SOURCE MATERIAL >>
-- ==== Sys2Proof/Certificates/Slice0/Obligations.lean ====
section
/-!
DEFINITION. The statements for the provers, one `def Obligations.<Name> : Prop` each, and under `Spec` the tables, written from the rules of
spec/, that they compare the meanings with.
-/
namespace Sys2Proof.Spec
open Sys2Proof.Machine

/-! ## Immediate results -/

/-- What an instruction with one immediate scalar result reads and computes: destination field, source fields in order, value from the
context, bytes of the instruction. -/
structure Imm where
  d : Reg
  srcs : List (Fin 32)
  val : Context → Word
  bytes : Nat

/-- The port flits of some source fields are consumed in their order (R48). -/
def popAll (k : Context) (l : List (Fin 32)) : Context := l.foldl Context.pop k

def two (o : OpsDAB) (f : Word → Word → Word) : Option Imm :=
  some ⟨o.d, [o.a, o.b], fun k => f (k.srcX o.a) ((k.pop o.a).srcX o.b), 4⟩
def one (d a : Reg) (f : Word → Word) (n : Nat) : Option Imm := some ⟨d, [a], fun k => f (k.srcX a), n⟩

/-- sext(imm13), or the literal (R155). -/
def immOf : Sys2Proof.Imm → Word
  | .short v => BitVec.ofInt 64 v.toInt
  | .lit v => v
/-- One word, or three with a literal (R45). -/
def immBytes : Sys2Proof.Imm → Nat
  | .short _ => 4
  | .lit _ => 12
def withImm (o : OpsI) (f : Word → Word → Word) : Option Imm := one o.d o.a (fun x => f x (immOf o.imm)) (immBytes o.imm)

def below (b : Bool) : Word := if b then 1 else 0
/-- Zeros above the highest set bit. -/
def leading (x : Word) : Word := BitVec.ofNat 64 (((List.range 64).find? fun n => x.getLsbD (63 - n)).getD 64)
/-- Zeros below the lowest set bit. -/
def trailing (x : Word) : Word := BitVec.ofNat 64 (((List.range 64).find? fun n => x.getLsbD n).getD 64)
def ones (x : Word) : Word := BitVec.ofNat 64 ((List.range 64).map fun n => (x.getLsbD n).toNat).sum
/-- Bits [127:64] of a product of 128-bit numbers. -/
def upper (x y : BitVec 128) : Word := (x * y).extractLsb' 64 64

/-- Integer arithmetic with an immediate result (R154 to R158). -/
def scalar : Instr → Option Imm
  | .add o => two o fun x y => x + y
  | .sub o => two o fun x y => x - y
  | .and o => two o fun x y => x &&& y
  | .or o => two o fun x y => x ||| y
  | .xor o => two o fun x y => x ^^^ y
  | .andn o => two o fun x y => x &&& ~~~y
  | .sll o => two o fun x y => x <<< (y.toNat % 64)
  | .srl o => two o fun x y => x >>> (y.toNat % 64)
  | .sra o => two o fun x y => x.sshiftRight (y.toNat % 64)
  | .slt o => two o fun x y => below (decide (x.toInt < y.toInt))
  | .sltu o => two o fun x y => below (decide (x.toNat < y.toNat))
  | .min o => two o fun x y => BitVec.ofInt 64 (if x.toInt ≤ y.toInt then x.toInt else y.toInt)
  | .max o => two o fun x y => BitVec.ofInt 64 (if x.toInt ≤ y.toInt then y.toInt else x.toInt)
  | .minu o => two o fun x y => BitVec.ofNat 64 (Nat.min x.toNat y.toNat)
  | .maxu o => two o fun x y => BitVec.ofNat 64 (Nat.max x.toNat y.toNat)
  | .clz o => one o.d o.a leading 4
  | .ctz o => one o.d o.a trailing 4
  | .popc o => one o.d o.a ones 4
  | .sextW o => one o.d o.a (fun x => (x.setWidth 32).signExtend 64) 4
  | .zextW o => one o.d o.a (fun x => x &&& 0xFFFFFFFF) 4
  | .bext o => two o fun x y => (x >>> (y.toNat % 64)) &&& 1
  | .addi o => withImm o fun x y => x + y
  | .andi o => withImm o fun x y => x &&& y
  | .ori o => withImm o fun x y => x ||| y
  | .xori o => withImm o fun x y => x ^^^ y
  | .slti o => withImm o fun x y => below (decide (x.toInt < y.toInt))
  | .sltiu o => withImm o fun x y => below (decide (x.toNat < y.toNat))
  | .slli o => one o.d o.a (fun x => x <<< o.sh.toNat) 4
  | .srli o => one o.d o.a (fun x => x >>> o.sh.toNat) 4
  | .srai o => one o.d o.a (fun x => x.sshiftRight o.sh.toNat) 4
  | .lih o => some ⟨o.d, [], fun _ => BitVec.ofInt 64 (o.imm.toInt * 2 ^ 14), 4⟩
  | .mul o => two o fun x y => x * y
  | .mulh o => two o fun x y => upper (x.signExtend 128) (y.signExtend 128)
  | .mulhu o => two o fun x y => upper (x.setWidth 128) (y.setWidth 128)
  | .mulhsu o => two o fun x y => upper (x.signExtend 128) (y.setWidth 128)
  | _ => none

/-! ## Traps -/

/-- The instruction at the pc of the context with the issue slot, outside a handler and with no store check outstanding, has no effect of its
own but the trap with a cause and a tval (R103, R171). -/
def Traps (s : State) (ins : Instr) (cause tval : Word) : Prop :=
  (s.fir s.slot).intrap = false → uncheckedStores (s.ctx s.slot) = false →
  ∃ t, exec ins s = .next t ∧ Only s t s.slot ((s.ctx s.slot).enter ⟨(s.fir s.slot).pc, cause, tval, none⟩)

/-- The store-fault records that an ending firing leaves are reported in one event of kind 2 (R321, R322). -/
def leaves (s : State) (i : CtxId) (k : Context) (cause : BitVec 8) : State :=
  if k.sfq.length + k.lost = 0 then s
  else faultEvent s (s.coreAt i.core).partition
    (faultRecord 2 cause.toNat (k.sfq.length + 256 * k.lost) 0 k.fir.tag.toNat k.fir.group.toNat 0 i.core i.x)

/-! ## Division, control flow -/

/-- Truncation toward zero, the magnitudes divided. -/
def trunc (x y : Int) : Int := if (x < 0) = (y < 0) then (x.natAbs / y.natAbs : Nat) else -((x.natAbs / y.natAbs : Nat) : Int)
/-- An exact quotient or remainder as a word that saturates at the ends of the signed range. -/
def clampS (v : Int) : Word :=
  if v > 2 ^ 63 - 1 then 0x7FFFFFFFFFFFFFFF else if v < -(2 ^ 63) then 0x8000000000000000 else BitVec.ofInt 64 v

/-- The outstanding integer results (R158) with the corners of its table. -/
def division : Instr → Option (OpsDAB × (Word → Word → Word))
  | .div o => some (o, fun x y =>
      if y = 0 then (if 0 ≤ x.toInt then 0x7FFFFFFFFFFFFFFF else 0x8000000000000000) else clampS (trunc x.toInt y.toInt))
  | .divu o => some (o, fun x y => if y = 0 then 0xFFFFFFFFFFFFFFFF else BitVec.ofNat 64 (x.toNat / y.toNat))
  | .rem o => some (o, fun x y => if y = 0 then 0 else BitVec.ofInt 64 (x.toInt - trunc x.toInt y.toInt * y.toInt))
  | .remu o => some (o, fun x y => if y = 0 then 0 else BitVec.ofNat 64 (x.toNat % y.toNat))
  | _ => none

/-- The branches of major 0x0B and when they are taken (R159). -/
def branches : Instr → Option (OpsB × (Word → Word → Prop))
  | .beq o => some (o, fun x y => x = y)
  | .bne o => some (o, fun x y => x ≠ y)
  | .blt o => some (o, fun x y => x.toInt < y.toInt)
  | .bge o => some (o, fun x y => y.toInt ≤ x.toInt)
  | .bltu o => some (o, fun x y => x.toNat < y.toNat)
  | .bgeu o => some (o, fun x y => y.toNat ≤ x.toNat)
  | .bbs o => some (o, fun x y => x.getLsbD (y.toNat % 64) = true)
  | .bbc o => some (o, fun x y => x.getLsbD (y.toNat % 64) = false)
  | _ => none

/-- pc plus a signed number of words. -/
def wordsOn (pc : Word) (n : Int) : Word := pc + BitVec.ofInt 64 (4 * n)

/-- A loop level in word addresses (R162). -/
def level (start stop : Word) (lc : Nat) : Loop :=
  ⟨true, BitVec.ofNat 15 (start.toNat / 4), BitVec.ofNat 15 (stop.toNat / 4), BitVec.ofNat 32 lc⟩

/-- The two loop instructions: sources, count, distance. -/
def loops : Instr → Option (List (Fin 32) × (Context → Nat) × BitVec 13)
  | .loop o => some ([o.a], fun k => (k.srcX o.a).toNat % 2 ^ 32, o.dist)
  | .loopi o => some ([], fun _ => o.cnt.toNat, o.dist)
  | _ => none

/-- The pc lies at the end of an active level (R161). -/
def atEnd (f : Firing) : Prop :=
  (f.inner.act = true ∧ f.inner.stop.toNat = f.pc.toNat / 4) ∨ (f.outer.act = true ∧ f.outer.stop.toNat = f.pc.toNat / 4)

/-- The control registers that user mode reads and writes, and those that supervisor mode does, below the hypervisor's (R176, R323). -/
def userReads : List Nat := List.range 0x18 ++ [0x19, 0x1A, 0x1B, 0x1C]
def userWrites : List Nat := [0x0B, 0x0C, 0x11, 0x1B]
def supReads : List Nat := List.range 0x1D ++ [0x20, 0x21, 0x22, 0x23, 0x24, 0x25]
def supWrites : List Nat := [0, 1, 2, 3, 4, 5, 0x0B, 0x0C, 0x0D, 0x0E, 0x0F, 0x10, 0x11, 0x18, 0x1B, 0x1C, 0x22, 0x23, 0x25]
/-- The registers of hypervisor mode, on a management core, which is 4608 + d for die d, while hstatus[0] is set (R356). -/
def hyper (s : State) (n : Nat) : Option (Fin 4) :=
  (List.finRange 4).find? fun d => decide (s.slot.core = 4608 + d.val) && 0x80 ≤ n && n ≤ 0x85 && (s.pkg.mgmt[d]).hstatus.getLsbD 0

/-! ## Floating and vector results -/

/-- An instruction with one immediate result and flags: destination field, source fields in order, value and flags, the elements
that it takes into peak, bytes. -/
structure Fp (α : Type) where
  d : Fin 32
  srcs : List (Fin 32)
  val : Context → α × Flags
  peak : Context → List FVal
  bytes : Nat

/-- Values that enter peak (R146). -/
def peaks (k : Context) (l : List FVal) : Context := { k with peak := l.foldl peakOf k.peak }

WHAT THIS TASK INVOLVES >> For the material above, the answer must be only the number of lines holding the word "from".

SOLVED EXERCISE >> 2